Segment Start: Raw data
theorem witness_LoadArrival : ∀ k ∈ [AccKind.load, .lda 5, .tld 3 0 false, .tldh], (busy [acc 1 k .performed] 1).Replied (acc 1 k .performed) one .performed :=
  fun k hk => replied _ _ (by revert k; decide)
theorem witness_RepliesAndWatches :
    (∀ k ∈ [AccKind.store, .tste 3 0 false, .atomic .add true 2, .watch 1], (busy [acc 1 k .performed] 1).Replied (acc 1 k .performed) one .performed) ∧
    (let a := acc 1 (.watch 1) .polled
     (busy [a] 1).ev.ok = false ∧ (busy [a] 1).acc? (busy [a] 1).ev.n = some a ∧ a.stage = .polled ∧ a.kind = .watch 1 ∧ a.keyid = 0) ∧
    (let a := acc 1 (.watch 1) .watching
     let x := { acc 2 .store .issued with tid := 1 }
     let s := busy [a, x] 2
     s.Fresh ∧ s.acc? a.id = some a ∧ a.stage = .watching ∧ a.keyid = 0 ∧ s.acc? s.ev.n = some x ∧ x.stage = .issued ∧ x.kind = .store ∧ x.keyid = 0 ∧
     isMemory (localOf x.pa) = true ∧ s.orderedBehind x = false ∧ 0 < x.size ∧ a.pa / 64 = s.podAddr 0 / 64 + localOf x.pa / 64) :=
  ⟨fun k hk => replied _ _ (by revert k; decide), by decide +kernel,
    ⟨by simp [busy, acc], by simp [busy, bundle, State.reset], by simp [busy, acc], by simp [busy, bundle, State.reset]⟩, by decide +kernel⟩
theorem witness_RefusedAccesses : ∀ k ∈ [AccKind.store, .load, .atomic .add true 2],
    (busy [acc 1 k (.refused 1)] 1).Replied (acc 1 k (.refused 1)) one (.refused 1) ∧ ((busy [acc 1 k (.refused 1)] 1).vd 0).ctl.optrap.getLsbD 0 = false ∧
    (busy [acc 1 k (.failed .absent 3)] 1).Replied (acc 1 k (.failed .absent 3)) one (.failed .absent 3) ∧ (acc 1 k (.failed .absent 3)).nreg ≠ 0 :=
  fun k hk => ⟨replied _ _ (by revert k; decide), by revert k; decide, replied _ _ (by revert k; decide), by revert k; decide⟩

theorem witness_OperatorCommands :
    let s := bundle one
    s.Running one ∧ s.Fresh ∧ s.issue.mask = 1#32 <<< 0 ∧ one.role ≠ .copy ∧ (∀ f ∈ [(0 : BitVec 6), 2, 4], (one.opnd 0 f).psn = false) ∧
    (one.opnd2 0 0).2 = false ∧ (∀ i ∈ [Instr.opinst 0 0 0, .opfree 0, .opqry 0 0 2, .opgrant 4 0 2, .opwait 0 0 2], s.room one 0 i = true) ∧
    ∃ s1, s.Permits one ((one.opnd2 0 0).1 + immSigned s.issue.himm (0 : BitVec 8) 64 * 128) 128 s1 :=
  ⟨one_runs, fresh_bundle one, by decide, by decide, by decide, by decide, by decide, _, by decide, by decide, Prod.ext rfl (by decide)⟩

/-- A wave of the copy role, and a block with a tile sequencer. -/
def copier : Wave := { one with role := .copy }
theorem witness_SignalsAndRoles :
    (inBlock (placedBlock 1 true) one).Running one ∧ one.role ≠ .vent ∧ one.role ≠ .copy ∧ (inBlock (placedBlock 1 true) one).block? one.block = some (placedBlock 1 true) ∧
    (placedBlock 1 true).seq.isSome = true ∧ (one.opnd (lowest (bundle one).issue.mask) 0).psn = false ∧
    (inBlock block2 copier).Running copier ∧ copier.role = .copy ∧ copier.role ≠ .vent ∧ block2.seq = none ∧ (inBlock block2 copier).block? copier.block = some block2 :=
  ⟨runs_in _ _ one_runs, by decide, by decide, by decide, by decide, by decide, runs_in _ _ (running _ rfl (by decide)), by decide, by decide, by decide, by decide⟩

/-- v0:v1 and v2:v3 hold addresses of the placed page, v4 an offset at which 64 bytes just fit the scratch. -/
def copies : Wave := waveOf [th0 [0x1040, 0, 0x1080, 0, 64]]
theorem witness_CopyCommands :
    let s := inBlock block2 copies
    s.Running copies ∧ s.Fresh ∧ s.issue.mask = 1#32 <<< 0 ∧ (copies.opnd2 0 0).2 = false ∧ (copies.opnd 0 0).psn = false ∧ copies.role ≠ .vent ∧
    (∀ k : BitVec 2, k ≠ 3 → let d : BitVec 6 := if k = 1 then 4 else 2
      let dst := if k = 1 then copies.arg 0 d else (copies.opnd2 0 d).1
      (if k = 1 then (copies.opnd 0 d).psn else (copies.opnd2 0 d).2) = false ∧ (copies.opnd2 0 0).1.toNat % 16 = 0 ∧ dst.toNat % 16 = 0 ∧
      (k = 1 → dst.toNat + 16 * (immUnsigned s.issue.himm (4 : BitVec 6) 32).toNat ≤ s.ssize copies)) ∧
    (∀ i ∈ [Instr.cpy 2 0 0 4, .gath 0, .scat 0, .cpyw 0, .shdwBind 2 0, .shdwFree 0, .publish 0 2], s.room copies 0 i = true) ∧
    after (.cpyw 0) s (fun u => u.cmds.map (·.bytes) == [s.mem.bytes 0x1040 64]) = true ∧
    ∀ n ∈ [32, 64], ∃ s1, s.Permits copies (copies.opnd2 0 0).1 n s1 :=
  ⟨runs_in _ _ (running _ rfl (by decide)), fresh_of rfl rfl, by decide, by decide, by decide, by decide,
    by decide, by decide, by decide +kernel, fun n hn => ⟨_, by revert n; decide, by decide, Prod.ext rfl (by revert n; decide)⟩⟩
Segment End: Raw data
* **To do**
Your task is to restate, word for word, only those lines above that fall between the line holding "s.Running one ∧" and the line holding "let dst := if", inclusive.

* **Completed task**
    s.Running one ∧ s.Fresh ∧ s.issue.mask = 1#32 <<< 0 ∧ one.role ≠ .copy ∧ (∀ f ∈ [(0 : BitVec 6), 2, 4], (one.opnd 0 f).psn = false) ∧
    (one.opnd2 0 0).2 = false ∧ (∀ i ∈ [Instr.opinst 0 0 0, .opfree 0, .opqry 0 0 2, .opgrant 4 0 2, .opwait 0 0 2], s.room one 0 i = true) ∧
    ∃ s1, s.Permits one ((one.opnd2 0 0).1 + immSigned s.issue.himm (0 : BitVec 8) 64 * 128) 128 s1 :=
  ⟨one_runs, fresh_bundle one, by decide, by decide, by decide, by decide, by decide, _, by decide, by decide, Prod.ext rfl (by decide)⟩

/-- A wave of the copy role, and a block with a tile sequencer. -/
def copier : Wave := { one with role := .copy }
theorem witness_SignalsAndRoles :
    (inBlock (placedBlock 1 true) one).Running one ∧ one.role ≠ .vent ∧ one.role ≠ .copy ∧ (inBlock (placedBlock 1 true) one).block? one.block = some (placedBlock 1 true) ∧
    (placedBlock 1 true).seq.isSome = true ∧ (one.opnd (lowest (bundle one).issue.mask) 0).psn = false ∧
    (inBlock block2 copier).Running copier ∧ copier.role = .copy ∧ copier.role ≠ .vent ∧ block2.seq = none ∧ (inBlock block2 copier).block? copier.block = some block2 :=
  ⟨runs_in _ _ one_runs, by decide, by decide, by decide, by decide, by decide, runs_in _ _ (running _ rfl (by decide)), by decide, by decide, by decide, by decide⟩

/-- v0:v1 and v2:v3 hold addresses of the placed page, v4 an offset at which 64 bytes just fit the scratch. -/
def copies : Wave := waveOf [th0 [0x1040, 0, 0x1080, 0, 64]]
theorem witness_CopyCommands :
    let s := inBlock block2 copies
    s.Running copies ∧ s.Fresh ∧ s.issue.mask = 1#32 <<< 0 ∧ (copies.opnd2 0 0).2 = false ∧ (copies.opnd 0 0).psn = false ∧ copies.role ≠ .vent ∧
    (∀ k : BitVec 2, k ≠ 3 → let d : BitVec 6 := if k = 1 then 4 else 2
      let dst := if k = 1 then copies.arg 0 d else (copies.opnd2 0 d).1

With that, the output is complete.